Description of the task: Repeat exactly, and only, the lines below starting at the line that contains "them (R183). -/" and ending at the line that contains "1 (R145). -/", inclusive of both.

++++++++++++++++++++

/-! ### Single steps; the values are those of the spec's tables and examples -/

theorem test_add_wraps : gOf (exec (.add e 1 2 3) (sysS (cx [(2, 0xFFFFFFFFFFFFFFFF), (3, 2)]))) 1 = 1 := by decide
theorem test_sub_order : gOf (exec (.sub e 1 2 3) (sysS (cx [(2, 5), (3, 7)]))) 1 = 0xFFFFFFFFFFFFFFFE := by decide
theorem test_andn : gOf (exec (.andn e 1 2 3) (sysS (cx [(2, 0xF), (3, 0x5)]))) 1 = 0xA := by decide
theorem test_sll_amount : gOf (exec (.sll e 1 2 3) (sysS (cx [(2, 1), (3, 65)]))) 1 = 2 := by decide
theorem test_sra_fills : gOf (exec (.sra e 1 2 3) (sysS (cx [(2, 0x8000000000000000), (3, 63)]))) 1 = 0xFFFFFFFFFFFFFFFF := by decide
theorem test_mulh_signed : gOf (exec (.mulh e 1 2 3) (sysS (cx [(2, 0xFFFFFFFFFFFFFFFF), (3, 2)]))) 1 = 0xFFFFFFFFFFFFFFFF := by decide
theorem test_div_truncates : gOf (exec (.divS e 1 2 3) (sysS (cx [(2, 0xFFFFFFFFFFFFFFF9), (3, 2)]))) 1 = 0xFFFFFFFFFFFFFFFD := by decide
theorem test_rem_sign : gOf (exec (.remS e 1 2 3) (sysS (cx [(2, 0xFFFFFFFFFFFFFFF9), (3, 2)]))) 1 = 0xFFFFFFFFFFFFFFFF := by decide
theorem test_div_by_zero : gOf (exec (.divu e 1 2 3) (sysS (cx [(2, 9)]))) 1 = 0xFFFFFFFFFFFFFFFF := by decide
theorem test_min_signed : gOf (exec (.minS e 1 2 3) (sysS (cx [(2, 0xFFFFFFFFFFFFFFFF), (3, 1)]))) 1 = 0xFFFFFFFFFFFFFFFF := by decide
theorem test_minu : gOf (exec (.minu e 1 2 3) (sysS (cx [(2, 0xFFFFFFFFFFFFFFFF), (3, 1)]))) 1 = 1 := by decide
theorem test_clz : gOf (exec (.clz e 1 2) (sysS (cx [(2, 1)]))) 1 = 63 ∧ gOf (exec (.clz e 1 2) (sysS (cx []))) 1 = 64 := by decide
theorem test_popc : gOf (exec (.popc e 1 2) (sysS (cx [(2, 0xFF01)]))) 1 = 9 := by decide
theorem test_mov_keeps_tag : ((nx (exec (.mov e 1 2) (sysS ((cx []).setGT 2 ⟨5, true⟩)))).cur.gr 1) = ⟨5, true⟩ := by decide
theorem test_andi_sign_extends : gOf (exec (.andi e 1 2 0x1FFE) (sysS (cx [(2, 0xFFFFFFFFFFFFFFFF)]))) 1 = 0xFFFFFFFFFFFFFFFE := by decide
theorem test_lui : gOf (exec (.lui e 1 0x92) (sysS (cx []))) 1 = 0x124000 := by decide
theorem test_lui_addi : gOf (exec (.addi e 1 1 0x1FFF) (sysS (cx [(1, 0x124000)]))) 1 = 0x123FFF := by decide
theorem test_auipc : gOf (exec (.auipc e 1 1) (sysS { cx [] with pc := 0x400 })) 1 = 0x2400 := by decide
theorem test_cmp_signed : (nx (exec (.cmpLt e 1 2 3) (sysS (cx [(2, 0xFFFFFFFFFFFFFFFF), (3, 1)])))).cur.pr 1 = true := by decide
theorem test_cmp_unsigned : (nx (exec (.cmpLtu e 1 2 3) (sysS (cx [(2, 0xFFFFFFFFFFFFFFFF), (3, 1)])))).cur.pr 1 = false := by decide
theorem test_cmp_p0_discarded : (nx (exec (.cmpNe e 0 2 2) (sysS (cx [])))).cur.pr 0 = true := by decide
theorem test_cmpi_unsigned_immediate : (nx (exec (.cmpiLtu e 1 2 0x3FF) (sysS (cx [(2, 0x3FE)])))).cur.pr 1 = true := by decide
theorem test_pwr_prd : gOf (exec (.prd e 1) (nx (exec (.pwr e 2) (sysS (cx [(2, 0x10006)]))))) 1 = 7 := by decide
theorem test_false_guard : gOf (exec (.add no 1 2 3) (sysS (cx [(1, 9), (2, 1)]))) 1 = 9 := by decide
theorem test_br_back : (nx (exec (.br e 0x1FFFFD) (inPart (usrS { cx [] with pc := 0x418 })))).cur.npc = 0x40C := by decide
theorem test_call_links : gOf (exec (.call e 2) (inPart (usrS { cx [] with pc := 0x400 }))) 15 = 0x404 := by decide
theorem test_jalr_same_register : (nx (exec (.jalr e 3 3) (inPart (usrS { cx [(3, 0x800)] with pc := 0x400 })))).cur.npc = 0x800 ∧
  gOf (exec (.jalr e 3 3) (inPart (usrS { cx [(3, 0x800)] with pc := 0x400 }))) 3 = 0x404 := by decide
theorem test_jr_misaligned : stopped (exec (.jr e 3) (inPart (usrS (cx [(3, 2)])))) 0x04 0 = true := by decide
theorem test_loop_leaves : (nx (exec (.loopW e 2 3) (inPart (usrS { cx [] with pc := 0x40C })))).cur.npc = 0x41C := by decide
theorem test_loop_counts : gOf (exec (.loopW e 2 3) (inPart (usrS { cx [(2, 5)] with pc := 0x40C }))) 2 = 4 := by decide
theorem test_mfs_reset : gOf (exec (.mfs e 1 3) (sysS (cx []))) 1 = 1 ∧ gOf (exec (.mfs e 1 6) (sysS (cx []))) 1 = 0x64 := by decide
theorem test_mts_user : stopped (exec (.mts e 1 8) (inPart (usrS (cx [])))) 0x03 0 = true := by decide
theorem test_fadd : gOf (exec (.fadd e 1 2 3 .f32) (sysS (cx [(2, 0x3F800000), (3, 0x40000000)]))) 1 = 0x40400000 := by decide
theorem test_fms : gOf (exec (.fms e 1 2 3 .f32) (sysS (cx [(1, 0x3F800000), (2, 0x40000000), (3, 0x40400000)]))) 1 = 0x40A00000 := by decide
theorem test_fneg_zero : gOf (exec (.fneg e 1 2 .f64) (sysS (cx []))) 1 = 0x8000000000000000 := by decide
theorem test_fcmp_zero_equal : (nx (exec (.fcmpEq e 1 2 3 .f32) (sysS (cx [(2, 0x80000000)])))).cur.pr 1 = true := by decide
theorem test_fcvt_truncates : gOf (exec (.fcvtF2i e 1 2 .f32) (sysS (cx [(2, 0x40200000)]))) 1 = 2 := by decide
theorem test_vadd_lane : ((nx (exec (.vadd e 1 2 3 (.of .i32)) (sysS (((cx []).setW 2 0x0000000200000001).setW 3 0x0000000300000004)))).cur.latches.map fun l => (l.dest, l.val, l.rem)) =
  [(1, 0x0000000500000005, 4)] := by decide
theorem test_vext_signed : gOf (exec (.vext e 2 1 0 (.of .i8)) (sysS ((cx []).setW 2 0x80))) 1 = 0xFFFFFFFFFFFFFF80 := by decide
theorem test_vrsum_fx : ((nx (exec (.vrmax e 1 2 (.of .i32)) (sysS ((cx []).setW 2 0x0000000700000003)))).cur.latches.map fun l => (l.dest, l.val, l.rem)) = [(1, 7, 6)] := by decide
theorem test_store_load_little_endian : gOf (exec (.ld e 4 2 .b2 true 0) (nx (exec (.st e 1 2 .b4 0) (sysS (cx [(1, 0x11FF80), (2, 0x3F000)]))))) 4 = 0xFFFFFFFFFFFFFF80 := by decide
theorem test_atomic_swap : gOf (exec (.atomSwap e 1 2 3 false false) (nx (exec (.st e 4 2 .b4 0) (sysS (cx [(2, 0x3F000), (3, 9), (4, 0x80000000)]))))) 1 = 0xFFFFFFFF80000000 := by decide
theorem test_atomic_misaligned : stopped (exec (.atomAdd e 1 2 3 false true) (sysS (cx [(2, 0x3F004)]))) 0x04 0 = true := by decide
theorem test_user_system_page : stopped (exec (.ld e 1 2 .b1 false 0) (inPart (usrS (cx [(2, 0x3F000)])))) 0x03 0 = true := by decide
theorem test_hnarrow_untagged : stopped (exec (.hnarrow e 1 2 3) (sysS (cx []))) 0x13 0x03 = true := by decide
theorem test_send_buffers : (nx (exec (.send e 9 10 0 0 false false) (inPart (usrS (cx [(10, 0x400)]))))).cur.sends.length = 1 := by decide
theorem test_user_builtin_send : stopped (exec (.send e 9 10 0 0 false false) (inPart (usrS (cx [(10, 0x300)])))) 0x03 0 = true := by decide
theorem test_end_frees : (nx (exec (.endCtx e) (inPart (usrS (cx []))))).cur.st = .free := by decide
theorem test_barm_generation : gOf (exec (.barm e 1 2 3 5) (inPart (usrS (cx [(2, 3)])))) 1 = 1 := by decide
theorem test_bara_unarmed : gOf (exec (.bara e 1 2 3 5) (inPart (usrS (cx [])))) 1 = 0x20000 := by decide
theorem test_break_traps : stopped (exec (.breakTrap e 7) (inPart (usrS (cx [])))) 0x40 7 = true := by decide
theorem test_trap_user : stopped (exec (.trap e 7) (inPart (usrS (cx [])))) 0x03 0 = true := by decide
theorem test_eret_not_stopped : stopped (exec (.eret e 2) (sysS (cx []))) 0x01 0x03 = true := by decide
theorem test_dense_mul_latency : ((nx (exec (.dMul 3 1 2) State.reset)).dsCur.pend.map fun p => p.rem) = [3] := by decide
theorem test_dense_dret : (nx (exec .dret State.reset)).dsCur.dcause.toNat % 2 ^ 16 = 0x0750 := by decide
theorem test_step_runs_placed_word : ((nx (step ((usrS (cx [(2, 5), (3, 7)])).withFetchWord 32 0x80224600))).ctx 0 0).gv 1 = 12 := by decide
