-- ==== Sys2Proof/Machine/Flags.lean ====
section
/-! DEFINITION. The STATUS and CONFIG words as the host reads them (spec/10_state.md R28, R35), and the fault conditions
(spec/60_exceptions.md R182). -/

namespace Sys2Proof.Machine

/-- The STATUS word (R28): FCODE at 11:8, FAULT, CSA, ROVR, RXFULL, BUSY at 4 to 0, every other bit 0. -/
def statusWord (st : Status) : Word :=
  0#20 ++ st.fcode ++ 0#3 ++ BitVec.ofBool st.fault ++ BitVec.ofBool st.csa ++ BitVec.ofBool st.rovr
    ++ BitVec.ofBool st.rxfull ++ BitVec.ofBool st.busy

/-- The CONFIG word (R35): SCKPU, CPOL, CPHA, RXEN, HWCS, EN, CFG at 6 to 0, every other bit 0. -/
def configWord (c : ConfigReg) : Word :=
  0#25 ++ BitVec.ofBool c.sckpu ++ BitVec.ofBool c.cpol ++ BitVec.ofBool c.cpha ++ BitVec.ofBool c.rxen
    ++ BitVec.ofBool c.hwcs ++ BitVec.ofBool c.en ++ BitVec.ofBool c.cfg

/-- The faults a command can report (R182), in the order of their codes, which is the order of priority (R183). -/
inductive FaultCode where
  | illegal
  | notInit
  | hwcsConflict
  | csOpen
  | csNotOpen
  | baudZero
  | divRange
  | notEnabled
  | noBaud
  | rxEmpty
deriving DecidableEq, Repr

/-- FCODE of a fault (R182). -/
def codeOf : FaultCode → BitVec 4
  | .illegal => 1#4
  | .notInit => 2#4
  | .hwcsConflict => 3#4
  | .csOpen => 4#4
  | .csNotOpen => 5#4
  | .baudZero => 6#4
  | .divRange => 7#4
  | .notEnabled => 8#4
  | .noBaud => 9#4
  | .rxEmpty => 10#4

/-- The condition under which a check of a decoded command fails (R182, "condition"). ILLEGAL is no check of a decoded
command. -/
def faultHolds (s : State) : FaultCode → Bool
  | .illegal => false
  | .notInit => !s.config.cfg
  | .hwcsConflict => s.config.hwcs
  | .csOpen => s.status.csa
  | .csNotOpen => !s.status.csa
  | .baudZero => s.arg1 == 0#32
  | .divRange => divisor s.arg0 s.arg1 == 0 || decide (s.params.divMax < divisor s.arg0 s.arg1)
  | .notEnabled => !s.config.en
  | .noBaud => s.div == 0#32
  | .rxEmpty => !s.status.rxfull

/-- The first of a command's checks that fails, in the order the command writes them (R183). -/
def firstFault (checks : List FaultCode) (s : State) : Option FaultCode :=
  checks.find? (faultHolds s)

end Sys2Proof.Machine
end

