-- ==== Sys2Proof/Machine/ChipSelect.lean ====
section
/-! DEFINITION. The chip-select commands CSASSERT, CSDEASSERT and BURST, and DELAY (spec/42_chip_select.md). -/

namespace Sys2Proof.Machine

/-- Write STATUS.CSA (R32). -/
def State.setOpen (s : State) (b : Bool) : State := { s with status := { s.status with csa := b } }

/-- CSASSERT (R141): a software transaction is opened. -/
def execCsassert (s : State) : Host.Outcome State Fault Refusal :=
  runCommand .csassert [.notInit, .hwcsConflict, .csOpen] (fun s => (s.setOpen true).selOn) s

/-- CSDEASSERT (R142): the software transaction is closed. -/
def execCsdeassert (s : State) : Host.Outcome State Fault Refusal :=
  runCommand .csdeassert [.notInit, .hwcsConflict, .csNotOpen] (fun s => (s.setOpen false).selOff) s

/-- BURST with N = 1 (R145). -/
def execBurst1 (b0 : Byte) (s : State) : Host.Outcome State Fault Refusal :=
  runCommand (.burst1 b0) transferChecks (fun s => s.burst [b0]) s

/-- BURST with N = 2 (R145). -/
def execBurst2 (b0 b1 : Byte) (s : State) : Host.Outcome State Fault Refusal :=
  runCommand (.burst2 b0 b1) transferChecks (fun s => s.burst [b0, b1]) s

/-- BURST with N = 3 (R145). -/
def execBurst3 (b0 b1 b2 : Byte) (s : State) : Host.Outcome State Fault Refusal :=
  runCommand (.burst3 b0 b1 b2) transferChecks (fun s => s.burst [b0, b1, b2]) s

/-- DELAY (R152): only its event, in any state that has not faulted. -/
def execDelay (us : BitVec 24) (s : State) : Host.Outcome State Fault Refusal :=
  runCommand (.delay us) [] (fun s => s.emit (.wait .host us.toNat)) s

end Sys2Proof.Machine
end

++++++++++++++++++++

Solution:
/-- The first of a command's checks that fails, in the order the command writes them (R183). -/
def firstFault (checks : List FaultCode) (s : State) : Option FaultCode :=
  checks.find? (faultHolds s)

end Sys2Proof.Machine
end

-- ==== Sys2Proof/Machine/ChipSelect.lean ====
section
/-! DEFINITION. The chip-select commands CSASSERT, CSDEASSERT and BURST, and DELAY (spec/42_chip_select.md). -/

namespace Sys2Proof.Machine

/-- Write STATUS.CSA (R32). -/
def State.setOpen (s : State) (b : Bool) : State := { s with status := { s.status with csa := b } }

/-- CSASSERT (R141): a software transaction is opened. -/
def execCsassert (s : State) : Host.Outcome State Fault Refusal :=
  runCommand .csassert [.notInit, .hwcsConflict, .csOpen] (fun s => (s.setOpen true).selOn) s

/-- CSDEASSERT (R142): the software transaction is closed. -/
def execCsdeassert (s : State) : Host.Outcome State Fault Refusal :=
  runCommand .csdeassert [.notInit, .hwcsConflict, .csNotOpen] (fun s => (s.setOpen false).selOff) s

/-- BURST with N = 1 (R145). -/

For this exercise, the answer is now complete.